When a tool like ncolumn is a shell file, it's a separate executable, and the value of the `\[` to the shell is the process id. So, in a sequence of piped commands, possibly not all on the same command line, two or more instances of the ncolumn function are writing to the same file. The solution is `$RANDOM` in place of `\]`. And since there's a 1:10,000,000 chance of collision, I think a function random_tmp_file is in order:

function random_tmp_file 

    set -- tmp/${1:-.seed}

    while true;
      do f=$1.$RANDOM
	 [[ -f $f ]] || {
	    echo $f
	    return
	 }
     done

dotlib: the problem arises from the above discussion. today i took down booklib and collected it's functions in the local ourbooklib. In the current scheme, the profusion of places to look and fix had grown out of control. So, now, as a function matures, it may start in `.dotrc`, sourced by dotlib, it may move on to some _local_lib, where it should live for some time, until its general nature becomes apparent to some other library, at which time it may be promoted to one of the …/bin/_general_**lib**s

I've added the [development notes for cummings][devnotes]

Now that I'm working with tw5, and these notes, I need to put the products in an accessible location. First, I've cranked up [MAMP][], as [localserver][] ultimately to test my word press on my home machine in preparation for producing on the web. Hey wait a minute. That makes three means of document preparation:

• html via markdown
• Wordpress using php, and
• TiddlyWiki using javascript, though tw5 advertises markdown features

Ok. so what do sleepers and toFrom do for us?

toFrom takes two file arguments and occasionally links the first to the second, when the first changes. a third argument supplies an interval to sleep to keep checking for updates.

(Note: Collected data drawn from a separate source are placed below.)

-- ==== Sys2Proof/Laws/Steps.lean ====
section
/-! SUPPORT. Everything the shared step operations can do, once each; the provers cite these and do not unfold the
operations. -/

namespace Sys2Proof.Machine

/-! The step instructions are the shared operations (R210 to R213). -/

theorem exec_kld (s : State) : exec .kld s = loadKeyWord s := rfl
theorem exec_xp (s : State) : exec .xp s = chainStep false false false 0 s := rfl
theorem exec_xs (s : State) : exec .xs s = chainStep false true false 0 s := rfl
theorem exec_xg (j : Nat) (s : State) : exec (.xg j) s = chainStep true true true j s := rfl

/-- Everything the key load can do (R210, R103). -/
theorem loadKeyWord_cases (s : State) :
    (s.pcNat < s.nk ∧
      loadKeyWord s = .next (s.writeW s.pcNat (s.readKey (4 * s.pcNat))).advance) ∨
    (s.nk ≤ s.pcNat ∧ loadKeyWord s = .refused (.illegalPosition s.pcNat)) := by
  unfold loadKeyWord
  by_cases h : s.pcNat < s.nk
  · exact .inl ⟨h, if_pos h⟩
  · exact .inr ⟨by omega, if_neg h⟩

/-- The chain outside its legal positions (R103). -/
theorem chainStep_illegal {rot sub rce : Bool} {j : Nat} {s : State} (h : ¬(s.nk ≤ s.pcNat ∧ s.pcNat < s.nw)) :
    chainStep rot sub rce j s = .refused (.illegalPosition s.pcNat) := by
  unfold chainStep
  rw [if_neg h]

/-- The chain on an unwritten first source (R283). -/
theorem chainStep_unwritten_prev {rot sub rce : Bool} {j : Nat} {s : State}
    (h : s.nk ≤ s.pcNat ∧ s.pcNat < s.nw) (hr : s.readW (s.pcNat - 1) = none) :
    chainStep rot sub rce j s = .fault (.unwrittenRead (s.pcNat - 1) s.pcNat) := by
  unfold chainStep
  rw [if_pos h, hr]

/-- The chain when the constant is out of range (R214). -/
theorem chainStep_error {rot sub rce : Bool} {j : Nat} {s : State} {t0 : Word} {e : KseError}
    (h : s.nk ≤ s.pcNat ∧ s.pcNat < s.nw) (hr : s.readW (s.pcNat - 1) = some t0)
    (he : rconStage rce j (subStage s.sboxRom sub (rotStage rot t0)) = .error e) :
    chainStep rot sub rce j s = .next ((s.setTemp (subStage s.sboxRom sub (rotStage rot t0))).abortExpansion e) := by
  unfold chainStep
  rw [if_pos h, hr]
  simp only [he]

/-- The chain on an unwritten second source (R283). -/
theorem chainStep_unwritten_back {rot sub rce : Bool} {j : Nat} {s : State} {t0 t3 : Word}
    (h : s.nk ≤ s.pcNat ∧ s.pcNat < s.nw) (hr : s.readW (s.pcNat - 1) = some t0)
    (ht : rconStage rce j (subStage s.sboxRom sub (rotStage rot t0)) = .ok t3)
    (hb : s.readW (s.pcNat - s.nk) = none) :
    chainStep rot sub rce j s = .fault (.unwrittenRead (s.pcNat - s.nk) s.pcNat) := by
  unfold chainStep
  rw [if_pos h, hr]
  simp only [ht, hb]

/-- The chain when it completes (R100, R211 to R213). -/
theorem chainStep_done {rot sub rce : Bool} {j : Nat} {s : State} {t0 t3 back : Word}
    (h : s.nk ≤ s.pcNat ∧ s.pcNat < s.nw) (hr : s.readW (s.pcNat - 1) = some t0)
    (ht : rconStage rce j (subStage s.sboxRom sub (rotStage rot t0)) = .ok t3)
    (hb : s.readW (s.pcNat - s.nk) = some back) :
    chainStep rot sub rce j s =
      .next (if rce then (((s.setTemp t3).writeW s.pcNat (xorW back t3)).advance).stepRcreg
             else ((s.setTemp t3).writeW s.pcNat (xorW back t3)).advance) := by
  unfold chainStep
  rw [if_pos h, hr]
  simp only [ht, hb]

/-- Everything the chain can do when it answers a next state. -/
theorem chainStep_next {rot sub rce : Bool} {j : Nat} {s t : State} (h : chainStep rot sub rce j s = .next t) :
    (s.nk ≤ s.pcNat ∧ s.pcNat < s.nw) ∧ ∃ t0, s.readW (s.pcNat - 1) = some t0 ∧
      ((∃ e, rconStage rce j (subStage s.sboxRom sub (rotStage rot t0)) = .error e ∧
          t = (s.setTemp (subStage s.sboxRom sub (rotStage rot t0))).abortExpansion e) ∨
       (∃ t3 back, rconStage rce j (subStage s.sboxRom sub (rotStage rot t0)) = .ok t3 ∧
          s.readW (s.pcNat - s.nk) = some back ∧
          t = if rce then (((s.setTemp t3).writeW s.pcNat (xorW back t3)).advance).stepRcreg
              else ((s.setTemp t3).writeW s.pcNat (xorW back t3)).advance)) := by
  by_cases hl : s.nk ≤ s.pcNat ∧ s.pcNat < s.nw
  · refine ⟨hl, ?_⟩
    cases hr : s.readW (s.pcNat - 1) with
    | none => rw [chainStep_unwritten_prev hl hr] at h; cases h
    | some t0 =>
      refine ⟨t0, rfl, ?_⟩
      cases ht : rconStage rce j (subStage s.sboxRom sub (rotStage rot t0)) with
      | error e =>
        rw [chainStep_error hl hr ht] at h
        injection h with h
        exact .inl ⟨e, rfl, h.symm⟩
      | ok t3 =>
        cases hb : s.readW (s.pcNat - s.nk) with
        | none => rw [chainStep_unwritten_back hl hr ht hb] at h; cases h
        | some back =>
          rw [chainStep_done hl hr ht hb] at h
          injection h with h
          exact .inr ⟨t3, back, rfl, rfl, h.symm⟩
  · rw [chainStep_illegal hl] at h
    cases h

/-- A step control word runs as the instruction it decodes to, wherever it is run (R201). -/
theorem execStepWord_eq_exec {w : StepWord} {i : Instr} (h : decodeStep w = .ok i)
    (hi : ∀ a b c, i ≠ .getrk a b c) (s : State) : execStepWord w s = exec i s := by
  unfold execStepWord
  rw [h]
  cases i with
  | getrk a b c => exact absurd rfl (hi a b c)
  | kld => rfl
  | xp => rfl
  | xs => rfl
  | xg j => rfl

/-- The one error a step can raise (R172, R214). -/
theorem rconStage_error {rce : Bool} {j : Nat} {t : Word} {e : KseError} (h : rconStage rce j t = .error e) : e = .indexOutOfRange := by
  unfold rconStage at h
  split at h
  · unfold rcon at h
    split at h
    · cases h
    · rename_i h'
      split at h'
      · cases h'
      · injection h' with h'; injection h with h; rw [← h, ← h']
  · cases h

/-- Everything a step instruction can do when it answers a next state: it completes at a legal position and advances
the pc, or it raises IndexOutOfRange (R210 to R214). -/
theorem exec_step_next {i : Instr} {s t : State} (hi : ∀ a b c, i ≠ .getrk a b c) (h : exec i s = .next t) :
    (OnlyDatapathChanged s t ∧ t.pcNat = s.pcNat + 1 ∧ s.pcNat < s.nw) ∨
    (∃ x, t = (s.setTemp x).abortExpansion .indexOutOfRange) := by
  have key : ∀ rot sub rce j, chainStep rot sub rce j s = .next t →
      (OnlyDatapathChanged s t ∧ t.pcNat = s.pcNat + 1 ∧ s.pcNat < s.nw) ∨
      (∃ x, t = (s.setTemp x).abortExpansion .indexOutOfRange) := by
    intro rot sub rce j h
    obtain ⟨hl, t0, h0, ⟨e, he, rfl⟩ | ⟨t3, back, -, -, rfl⟩⟩ := chainStep_next h
    · obtain rfl := rconStage_error he
      exact .inr ⟨_, rfl⟩
    · have h60 := nw_le s
      have ha : ((s.setTemp t3).writeW s.pcNat (xorW back t3)).advance.pcNat = s.pcNat + 1 :=
        advance_pcNat (by simp; omega)
      cases rce <;> exact .inl ⟨rfl, ha, hl.2⟩
  cases i with
  | getrk a b c => exact absurd rfl (hi a b c)
  | kld =>
    rcases loadKeyWord_cases s with ⟨hl, h'⟩ | ⟨hl, h'⟩
    · simp only [exec, execKld] at h
      rw [h'] at h; injection h with h; subst h
      have := nk_le s
      have := nk_le_nw s
      exact .inl ⟨rfl, advance_pcNat (by simp; omega), by omega⟩
    · simp only [exec, execKld] at h; rw [h'] at h; cases h
  | xp => exact key _ _ _ _ ((exec_xp s).symm.trans h)
  | xs => exact key _ _ _ _ ((exec_xs s).symm.trans h)
  | xg j => exact key _ _ _ _ ((exec_xg j s).symm.trans h)

end Sys2Proof.Machine
end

then sleepers displays the PID of the sleeping commands, so that this command kills the sleepers:

$ kill -o $(sleepers)

Here is their code: p

toFrom () 
{ 
    [[ -f $1 ]] || { 
	comment "USAGE toFrom file dest [N]";
	return 1
    };
    set -- $1 $2 $(expr 1 + ${3:-4} \* 12);
    while true; do
	newest $2 $1 || ln -f $1 $2;
	sleep $3;
    done &
}
sleepers	() { ps -ef | awk '$(NF - 1) ~ /sleep/ { print $3 }'; }

Notice, in toFrom, the default value of the third argument is "4", and it's part of an expression to calculate the sleep interval. The idea is to calculate relatively prime intervals for the sleeping processes.

Here's a sweet little bit: a TV Jumble (Newark Star Ledger) puzzle solver.

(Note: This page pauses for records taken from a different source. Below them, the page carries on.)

/-- One step of an expansion: it completes, and the progress is by one word (R201, R222). -/
theorem progress_step {sched : List Word} {b t : State} {i : Nat} (hv : b.var ≠ 3#2)
    (hx : expand b.sboxRom b.keyValue = .ok sched) (hi : i < b.nw) (hp : Progress sched b i t) :
    ∃ t', execStepWord (stepSel t.nk t.pcNat) t = .next t' ∧ exec (stepInstr b.nk i) t = .next t' ∧
      Progress sched b (i+1) t' := by
  obtain ⟨hnk, hnw, hvar, hkv, hrk, hrc⟩ := onlyDatapathChanged_selectors hp.frame
  have hc := classify_keyValue hv
  have hspec := expand_spec (by rw [hc]; exact hv) hx
  rw [hc] at hspec
  obtain ⟨hlen, hkey, hnext⟩ := hspec
  change sched.length = b.nw at hlen
  change ∀ i, i < b.nk → _ at hkey
  change (∀ i, b.nk ≤ i → i < b.nw → ∃ v, nextWord b.sboxRom b.nk i sched = .ok v ∧ sched[i]? = some v) at hnext
  have hsb : t.sboxRom = b.sboxRom := by have := hp.frame; rw [OnlyDatapathChanged] at this; rw [this]
  have hnk4 : 4 ≤ b.nk := four_le_nk hv
  have hnw60 := nw_le b
  have hd : decodeStep (stepSel t.nk t.pcNat) = .ok (stepInstr b.nk i) := by
    rw [hp.pc, hnk]; exact decodeStep_stepSel b.keylen.toNat i hi
  rw [execStepWord_eq_exec hd (stepInstr_ne_getrk _ _)]
  suffices h : ∃ t', exec (stepInstr b.nk i) t = .next t' ∧ Progress sched b (i+1) t' by
    obtain ⟨t', h1, h2⟩ := h; exact ⟨t', h1, h1, h2⟩
  by_cases hik : i < b.nk
  · -- kld
    have hsel : stepInstr b.nk i = .kld := by simp [stepInstr, hik]
    rw [hsel]
    rcases loadKeyWord_cases t with ⟨-, h⟩ | ⟨h, -⟩
    swap
    · rw [hnk, hp.pc] at h; omega
    refine ⟨_, h, ?_⟩
    have hw := writeW_wrote t (k := t.pcNat) (by rw [hp.pc]; omega) (t.readKey (4 * t.pcNat))
    rw [hp.pc] at hw ⊢
    obtain ⟨hw1, hw2, hw3⟩ := hw
    have hadv : (t.writeW i (t.readKey (4 * i))).advance.pcNat = i + 1 := by
      rw [advance_pcNat (by simp [hp.pc]; omega)]; simp [hp.pc]
    refine ⟨onlyDatapathChanged_trans hp.frame rfl, hadv, fun k hk => ?_, fun k hk => ?_,
      fun k hk => ?_, fun h => ?_, fun h => ?_⟩
    · rw [advance_wv]
      by_cases hki : k = i
      · subst hki; rw [hw2]; simp
      · rw [(hw3 k hki).2, hp.marks k hk]; congr 1; simp; omega
    · rw [advance_w]
      by_cases hki : k = i
      · subst hki; rw [hw1, hkey k hik, hrk, readKey_eq_keyValue b hv k hik]
      · rw [(hw3 k hki).1, hp.built k (by omega)]
    · rw [advance_w, (hw3 k (by omega)).1, hp.rest k (by omega)]
    · simp only [advance_rcreg, writeW_rcreg]
      rw [hp.generator h]
      unfold xgStepsBefore
      rw [Nat.div_eq_of_lt (by omega), Nat.div_eq_of_lt (by omega)]
    · simp only [advance_rcreg, writeW_rcreg]; exact hp.noGen h
  · -- chain
    have hprev : ∃ p, t.readW (i-1) = some p ∧ sched[i-1]? = some p := by
      have hlt : i - 1 < sched.length := by omega
      refine ⟨sched[i-1], readW_eq_some.2 ⟨?_, ?_⟩, List.getElem?_eq_getElem hlt⟩
      · rw [hp.marks _ (by omega)]; simp; omega
      · rw [hp.built _ (by omega), List.getElem?_eq_getElem]
    have hback : ∃ p, t.readW (i-b.nk) = some p ∧ sched[i-b.nk]? = some p := by
      have hlt : i - b.nk < sched.length := by omega
      refine ⟨sched[i-b.nk], readW_eq_some.2 ⟨?_, ?_⟩, List.getElem?_eq_getElem hlt⟩
      · rw [hp.marks _ (by omega)]; simp; omega
      · rw [hp.built _ (by omega), List.getElem?_eq_getElem]
    obtain ⟨p, hp1, hp2⟩ := hprev
    obtain ⟨q, hq1, hq2⟩ := hback
    obtain ⟨v, hv1, hv2⟩ := hnext i (by omega) hi
    have hleg : t.nk ≤ t.pcNat ∧ t.pcNat < t.nw := by rw [hnk, hnw, hp.pc]; omega
    have key : ∀ (rot sub rce : Bool) (j : Nat) (t3 : Word),
        (∀ s, exec (stepInstr b.nk i) s = chainStep rot sub rce j s) →
        rconStage rce j (subStage b.sboxRom sub (rotStage rot p)) = .ok t3 → v = xorW q t3 → (rce = true ↔ i % b.nk = 0) →
        ∃ t', exec (stepInstr b.nk i) t = .next t' ∧ Progress sched b (i+1) t' := by
      intro rot sub rce j t3 he ht hvx hrce
      rw [he, chainStep_done hleg (by rw [hp.pc]; exact hp1) (by rw [hsb]; exact ht)
        (by rw [hp.pc, hnk]; exact hq1), hp.pc, ← hvx]
      refine ⟨_, rfl, ?_⟩
      have hw := writeW_wrote (t.setTemp t3) (k := i) (by omega) v
      obtain ⟨hw1, hw2, hw3⟩ := hw
      have hadv : ((t.setTemp t3).writeW i v).advance.pcNat = i + 1 := by
        rw [advance_pcNat (by simp [hp.pc]; omega)]; simp [hp.pc]
      have hrc' : ∀ u : State, (if rce then u.stepRcreg else u).w = u.w ∧ (if rce then u.stepRcreg else u).wv = u.wv ∧
          (if rce then u.stepRcreg else u).pcNat = u.pcNat := by
        intro u; cases rce <;> exact ⟨rfl, rfl, rfl⟩
      obtain ⟨e1, e2, e3⟩ := hrc' ((t.setTemp t3).writeW i v).advance
      rw [advance_w] at e1
      rw [advance_wv] at e2
      refine ⟨onlyDatapathChanged_trans hp.frame (by cases rce <;> rfl), by rw [e3, hadv],
        fun k hk => ?_, fun k hk => ?_, fun k hk => ?_, fun h => ?_, fun h => ?_⟩
      · rw [e2]
        by_cases hki : k = i
        · subst hki; rw [hw2]; simp
        · rw [(hw3 k hki).2, setTemp_wv, hp.marks k hk]; congr 1; simp; omega
      · rw [e1]
        by_cases hki : k = i
        · subst hki; rw [hw1, hv2]
        · rw [(hw3 k hki).1, setTemp_w, hp.built k (by omega)]
      · rw [e1, (hw3 k (by omega)).1, setTemp_w, hp.rest k (by omega)]
      · rw [xgStepsBefore_succ hnk4 (by omega)]
        have hg := hp.generator h
        cases rce with
        | true =>
          rw [if_pos (hrce.1 rfl), if_pos rfl]
          simp [hrc, h, hg, Function.iterate_succ_apply']
        | false =>
          have hn : ¬ i % b.nk = 0 := fun hh => by simpa using hrce.2 hh
          rw [if_neg hn]
          simpa using hg
      · have hg := hp.noGen h
        cases rce with
        | true => simp [hrc, h, hg]
        | false => simpa using hg
    unfold nextWord at hv1
    simp only [List.getD_eq_getElem?_getD, hp2, hq2, Option.getD_some] at hv1
    unfold transformTemp at hv1
    by_cases h0 : i % b.nk = 0
    · rw [if_pos h0] at hv1
      cases hr : rcon (i / b.nk - 1) with
      | error e => rw [hr] at hv1; cases hv1
      | ok c =>
        rw [hr] at hv1
        simp only [Except.ok.injEq] at hv1
        refine key true true true (i/b.nk - 1) (xorW (subWord b.sboxRom (rotWord p)) c) ?_ ?_ hv1.symm (by simp [h0])
        · intro s; simp [stepInstr, hik, h0, exec, execXg]
        · simp [rconStage, hr]
    · rw [if_neg h0] at hv1
      by_cases h1 : b.nk = 8 ∧ i % b.nk = 4
      · rw [if_pos h1] at hv1
        simp only [Except.ok.injEq] at hv1
        refine key false true false 0 (subWord b.sboxRom p) ?_ rfl hv1.symm (by simp [h0])
        intro s; simp only [stepInstr, if_neg hik, if_neg h0, if_pos h1]; rfl
      · rw [if_neg h1] at hv1
        simp only [Except.ok.injEq] at hv1
        refine key false false false 0 p ?_ rfl hv1.symm (by simp [h0])
        intro s; simp only [stepInstr, if_neg hik, if_neg h0, if_neg h1]; rfl
/-- The step cycle from any position runs to NW (R201, R202). -/
theorem runExpansion_spec {sched : List Word} {b : State} (hv : b.var ≠ 3#2) (hx : expand b.sboxRom b.keyValue = .ok sched)
    (hbusy : b.busy = true) :
    ∀ (n i : Nat) (t : State), Progress sched b i t → i + n = b.nw →
      ∃ t', runExpansion n t = .next t' ∧ Progress sched b b.nw t' := by
  intro n
  induction n with
  | zero => intro i t hp h; exact ⟨t, rfl, by simpa [← h] using hp⟩
  | succ n ih =>
    intro i t hp h
    obtain ⟨t', h1, -, h2⟩ := progress_step hv hx (by omega) hp
    obtain ⟨t'', h3, h4⟩ := ih (i+1) t' h2 (by omega)
    refine ⟨t'', ?_, h4⟩
    unfold runExpansion
    have hb : t.busy = true := by have := hp.frame; rw [OnlyDatapathChanged] at this; rw [this]; exact hbusy
    obtain ⟨hnk, hnw, -⟩ := onlyDatapathChanged_selectors hp.frame
    rw [if_pos ⟨hb, by rw [hp.pc, hnw]; omega⟩, h1]
    exact h3

theorem progress_busy {sched : List Word} {b t : State} {i : Nat} (hp : Progress sched b i t) : t.busy = b.busy := by
  have := hp.frame; rw [OnlyDatapathChanged] at this; rw [this]

/-- When the sequencer has stopped, `W[0..NW-1]` is the schedule (R202, R222). -/
theorem builtSchedule_of_progress {sched : List Word} {b t : State} (hv : b.var ≠ 3#2)
    (hx : expand b.sboxRom b.keyValue = .ok sched) (hp : Progress sched b b.nw t) :
    t.builtSchedule = sched := by
  obtain ⟨hnk, hnw, -⟩ := onlyDatapathChanged_selectors hp.frame
  have hc := classify_keyValue hv
  have hlen := (expand_spec (by rw [hc]; exact hv) hx).1
  rw [hc] at hlen
  change sched.length = b.nw at hlen
  have h60 := nw_le b
  apply List.ext_getElem?
  intro k
  unfold State.builtSchedule
  rw [hnw]
  by_cases hk : k < b.nw
  · rw [List.getElem?_take_of_lt hk, ← hp.built k hk]; simp
  · rw [List.getElem?_eq_none (by simp; omega), List.getElem?_eq_none (by omega)]

/-- Everything the index check and the answer can do (R250, R251). -/
theorem answer_cases (s : State) (sched : List Word) :
    (∃ w, s.index.toNat < s.nw ∧ sched[s.index.toNat]? = some w ∧ s.answer sched = s.respond (.ok w)) ∨
    (¬ (s.index.toNat < s.nw ∧ s.index.toNat < sched.length) ∧ s.answer sched = s.raise .indexOutOfRange) := by
  unfold State.answer
  by_cases h : s.index.toNat < s.nw
  · rw [if_pos h]
    by_cases h2 : s.index.toNat < sched.length
    · rw [List.getElem?_eq_getElem h2]
      exact .inl ⟨_, h, rfl, rfl⟩
    · rw [List.getElem?_eq_none (by omega)]
      exact .inr ⟨by omega, rfl⟩
  · rw [if_neg h]; exact .inr ⟨by omega, rfl⟩

theorem answer_responds (s : State) (sched : List Word) : ∃ r, s.answer sched = s.respond r := by
  rcases answer_cases s sched with ⟨w, -, -, h⟩ | ⟨-, h⟩
  · exact ⟨_, h⟩
  · exact ⟨_, h⟩

/-- Everything a ready KSE can do with a `GETRK` (R245): refuse the length, answer from the cache, or expand, store and
answer. -/
theorem execGetrk_cases (s : State) (keylen index : Byte) (slots : List Byte) (hl : slots.length = 32)
    (hr : s.ready = true) :
    let a := s.accept keylen slots index
    (a.var = 3#2 ∧ exec (.getrk keylen slots index) s = .next (a.raise .invalidKeyLength)) ∨
    (a.var ≠ 3#2 ∧ ∃ sched, s.cache.lookup a.var (requestKey keylen slots) = some sched ∧
      exec (.getrk keylen slots index) s = .next (a.answer sched)) ∨
    (a.var ≠ 3#2 ∧ s.cache.lookup a.var (requestKey keylen slots) = none ∧
      ∃ sched t, expand s.sboxRom (requestKey keylen slots) = .ok sched ∧ Progress sched a a.nw t ∧
        runExpansion a.nw a.startExpansion = .next t ∧
        exec (.getrk keylen slots index) s = .next ((t.store sched).answer sched)) := by
  intro a
  have hkv : a.keyValue = requestKey keylen slots := accept_keyValue s keylen index hl
  by_cases hv : a.var = 3#2
  · refine .inl ⟨hv, ?_⟩
    simp only [exec, execGetrk, hr, if_true]
    have : a.frontEnd = a.raise .invalidKeyLength := by unfold State.frontEnd; rw [if_pos hv]
    rw [show (s.accept keylen slots index).frontEnd = a.raise .invalidKeyLength from this]
    simp
  · cases hlk : s.cache.lookup a.var (requestKey keylen slots) with
    | some sched =>
      refine .inr (.inl ⟨hv, sched, rfl, ?_⟩)
      simp only [exec, execGetrk, hr, if_true]
      have : a.frontEnd = a.answer sched := by
        unfold State.frontEnd; rw [if_neg hv]; rw [hkv]
        rw [show a.cache = s.cache from rfl, hlk]
      rw [show (s.accept keylen slots index).frontEnd = a.answer sched from this]
      obtain ⟨r, hr⟩ := answer_responds a sched
      rw [hr]; simp
    | none =>
      obtain ⟨sched, hx⟩ := expand_ok s.sboxRom (requestKey keylen slots)
      have hx' : expand a.sboxRom a.keyValue = .ok sched := by rw [hkv]; exact hx
      obtain ⟨t, h1, h2⟩ := runExpansion_spec hv hx' rfl a.nw 0 _ (progress_start a sched) (by omega)
      refine .inr (.inr ⟨hv, rfl, sched, t, hx, h2, h1, ?_⟩)
      simp only [exec, execGetrk, hr, if_true]
      have : a.frontEnd = a.startExpansion := by
        unfold State.frontEnd; rw [if_neg hv]; rw [hkv]
        rw [show a.cache = s.cache from rfl, hlk]
      rw [show (s.accept keylen slots index).frontEnd = a.startExpansion from this]
      have hb : t.busy = true := by rw [progress_busy h2]; rfl
      simp only [startExpansion_busy, show a.busy = true from rfl, if_true, serveMiss, startExpansion_nw, h1, hb]
      rw [State.finishMiss, builtSchedule_of_progress hv hx' h2]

For the uninitiated, the TV Jumble has four scrambled words, today's being `KAYCNR, SMOTECU, NOVTMER`, and `MARHBEC`. Each is accompanied by a clue: "Archie could be this, …". To solve the puzzle, unscramble these words into a grid with a letter per, where some letters are circled. For the first word, the third and sixth are circled. It turns out the first word is "CRANKY", therefore the A and Y are circled. You then collect these circled letters from the four jumbles to solve the whole puzzle whose clue points to a TV show or personality.

These two functions do the job. The heavy lifting is done by grepN, which constructs a sequence of `grep commands to filter a word list. I've an 86000 word list, left over from my recent Python course, which is useful enough. The tvJumble function defends both against misuse. I now try to write a helper message into each function so that merely typing its name offers the necessary clue.

tvJumble () 
{ 
    [[ $# -lt 1 ]] && { 
	comment USAGE tvJumble DROW [wordlist ... ];
	return 1
    };
    word=$1;
    shift;
    comment searching $word $*;
    cat ${*:--} | eval $(grepN $word)
}
grepN () 
{ 
    quietly comment give a word, construct a series of greps;
    echo $1 | awk '
	function grep1( l) {
	    if (g[l]++) return
	    printf "%sgrep -i %s ", p, l; p = "| "
	}
	{ for (i=1; i <=length($1); i++) {
	    grep1( substr($1,i,1))
	}
	print ""
    }
    '
}

To appreciate how it works, here's `grepN` at work:

diary.$ grepN KYACNR
grep -i K | grep -i Y | grep -i A | grep -i C | grep -i N | grep -i R 
diary.$ 

And here's an instance of using `tvJumble`:

py.$ tvJumble KAYCNR ProblemSet4/words.txt
searching KAYCNR ProblemSet4/words.txt
CRANKILY
CRANKLY
CRANKY
CRYOBANK
KNACKERY
py.$ 

A future enhancement might trim the list for the length of the word. Plurals are the common extraneous result.